But it still outputs the same thing. Even after adding significant amount of Serial.println() in the constructor etc, I can't seem to get more debug output out of it. Extremely strange, I'll look into it.

maxgerhardt commented 2 years ago

This is freaking absurd.

If I do an extremely minimal test in a new sketch

class MyTestObj {
private:
  int attr = 0;
public:
  MyTestObj(int attr) {
    Serial.println("Inside constructor!"); Serial.flush(); delay(100);
    this->attr = attr;
    Serial.println("Set attribute!"); Serial.flush(); delay(1000);
  }
};

void setup() {
  Serial.begin(115200);
  while (!Serial);

  delay(200);

  auto x = new MyTestObj(1);
  Serial.println("Back again!"); Serial.flush(); delay(1000);
  delete x;   
  Serial.println("Deleted!"); Serial.flush(); delay(1000);
}

void loop() {
  // put your main code here, to run repeatedly:

}

I cannot get past the line

    this->attr = attr;

it seems that the new operator allocates.. completely invalid memory?! And just crashes the freaking board!! I just get up to

Inside constructor!

If the new memory allocator is broken in the core, that is a massive problem.

maxgerhardt commented 2 years ago

Okay no that's wrong. I can't get past Serial.flush(). That immediately crashes. I added that in to make sure I see the output before it crashes, but in this case it seems to cause a crash. Retesting without..

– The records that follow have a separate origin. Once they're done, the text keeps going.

-- ==== Sys2Proof/Machine/Ops.lean ====
section
/-! DEFINITION. The named operations over the octet buffers and the registers, and taking an exception: `raise`
(R331), the one shared operation, with what stands where an ISA returns from one (R340: no return
instruction; the next START resumes, see Commands.lean). -/

namespace Sys2Proof.Machine

/-! ### Octet buffers (R70, R73, R74, R80) -/

/-- What an index that is not listed reads as (log 15). R73: RX_START writes 0x00 everywhere. -/
def memUnlisted : Byte := 0x00#8

/-- `MemRead` of one octet. -/
def memRead : Memory → Nat → Byte
  | [], _ => memUnlisted
  | (k, v) :: m, i => if i = k then v else memRead m i

/-- `MemWrite` of one octet; it keeps the canonical form. -/
def memWrite : Memory → Nat → Byte → Memory
  | [], i, b => if b = memUnlisted then [] else [(i, b)]
  | (k, v) :: m, i, b =>
    if i < k then (if b = memUnlisted then (k, v) :: m else (i, b) :: (k, v) :: m)
    else if i = k then (if b = memUnlisted then m else (k, b) :: m)
    else (k, v) :: memWrite m i b

/-- The canonical form: indexes strictly rising, no octet equal to what an unlisted index reads as. -/
def Memory.wf : Memory → Bool
  | [] => true
  | (k, v) :: m => v != memUnlisted && m.all (fun c => decide (k < c.1)) && Memory.wf m

/-- Every listed index lies in a buffer of `size` octets. -/
def Memory.within (size : Nat) (m : Memory) : Bool := m.all fun c => decide (c.1 < size)

/-- `MemRead(buf, i, n)`: `n` octets from index `i`, in index order. -/
def memReadRange (m : Memory) (i n : Nat) : List Byte := (List.range n).map fun j => memRead m (i + j)

/-- `MemWrite(buf, i, n, s)`: the octets of `s` from index `i`, in index order. -/
def memWriteAll : Memory → Nat → List Byte → Memory
  | m, _, [] => m
  | m, i, b :: s => memWriteAll (memWrite m i b) (i + 1) s

/-- R150: every octet of `rx_buf` is written 0x00, so that none differs from what an unlisted index reads as. -/
def memClear : Memory := []

/-! ### Updates of one part of the state -/

/-- The RX engine changes, nothing else. -/
def withRx (s : State) (r : RxEngine) : State := { s with rx := r }

/-- The TX engine changes, nothing else. -/
def withTx (s : State) (t : TxEngine) : State := { s with tx := t }

/-- The source's remaining answers change, nothing else. -/
def withSource (s : State) (src : List SrcEvent) : State := { s with source := src }

/-- The host's remaining actions change, nothing else. -/
def withPending (s : State) (as : List HostAction) : State := { s with host := { s.host with pending := as } }

/-- A host read returns `v`, nothing else changes. -/
def withLastRead (s : State) (v : HostValue) : State := { s with host := { s.host with lastRead := some v } }

/-- The schedule changes, nothing else. -/
def withSchedule (s : State) (sch : List Agent) : State := { s with schedule := sch }

/-- One free value has been used (log 13). -/
def nextFree (s : State) : State := { s with freeCount := s.freeCount + 1 }

/-- R13: `rx_state <- q`. -/
def rxGoto (q : RxState) (s : State) : State := withRx s { s.rx with state := q }

/-! ### Errors and completion -/

/-- The two engines (R7). -/
inductive Engine where
  | rx
  | tx
deriving DecidableEq, Repr

/-- R331: `raise E` in a step of engine `X`. The status changes, an RX error makes RX_RESULT invalid, and nothing
else changes: no state is saved for a handler and there is no vector (logs 16 and 17). -/
def raise (X : Engine) (e : CmuxError) (s : State) : State :=
  match X with
  | .rx => withRx s { s.rx with status := statusRaise e s.rx.status, result := none }
  | .tx => withTx s { s.tx with status := statusRaise e s.tx.status }

/-- R168: `complete(frame)` of the RX engine. -/
def rxComplete (f : Frame) (s : State) : State :=
  withRx s { s.rx with status := statusComplete s.rx.status, result := some f }

/-- R209: `complete()` of the TX engine. -/
def txComplete (s : State) : State := withTx s { s.tx with status := statusComplete s.tx.status }

/-- R370, R371: the platform asserts reset: every register of the block takes its reset value (R63). The source and
the sink are not touched, and the parameters are fixed for the life of the block (R373; log 19). -/
def resetBlock (s : State) : State := { s with rx := RxEngine.reset, tx := TxEngine.reset }

end Sys2Proof.Machine
end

maxgerhardt commented 2 years ago

That's it. After having formatted LittleFS once with the other test sketch, the Time sketch now works too.


Start RP2040_RTC_Time on MBED RASPBERRY_PI_PICO
RP2040_RTC v1.0.6
Timezone_Generic v1.7.1
Creating new timezone..
[TZ] LittleFS size (KB) =  64
[TZ] LittleFS Mount OK
rtc_init()..
rtc_set_datetime()..
============================
04:00:01 Thu 30 Sep 2021 UTC
00:00:01 Thu 30 Sep 2021 EDT
============================
04:00:11 Thu 30 Sep 2021 UTC
00:00:11 Thu 30 Sep 2021 EDT

But I think some improvement still has to be done there for the autoformat. If it crashes in ArduinoCore-mbed before the library can detect that mounting failed, a bug needs to be reported there.

khoih-prog commented 2 years ago

Still a bug somewhere.

Possibly something breaking just introduced from the new mbed core v2.4.1 / v2.5.2 as I fully tested the library months ago using latest core v2.3.1 then and didn't see any issue.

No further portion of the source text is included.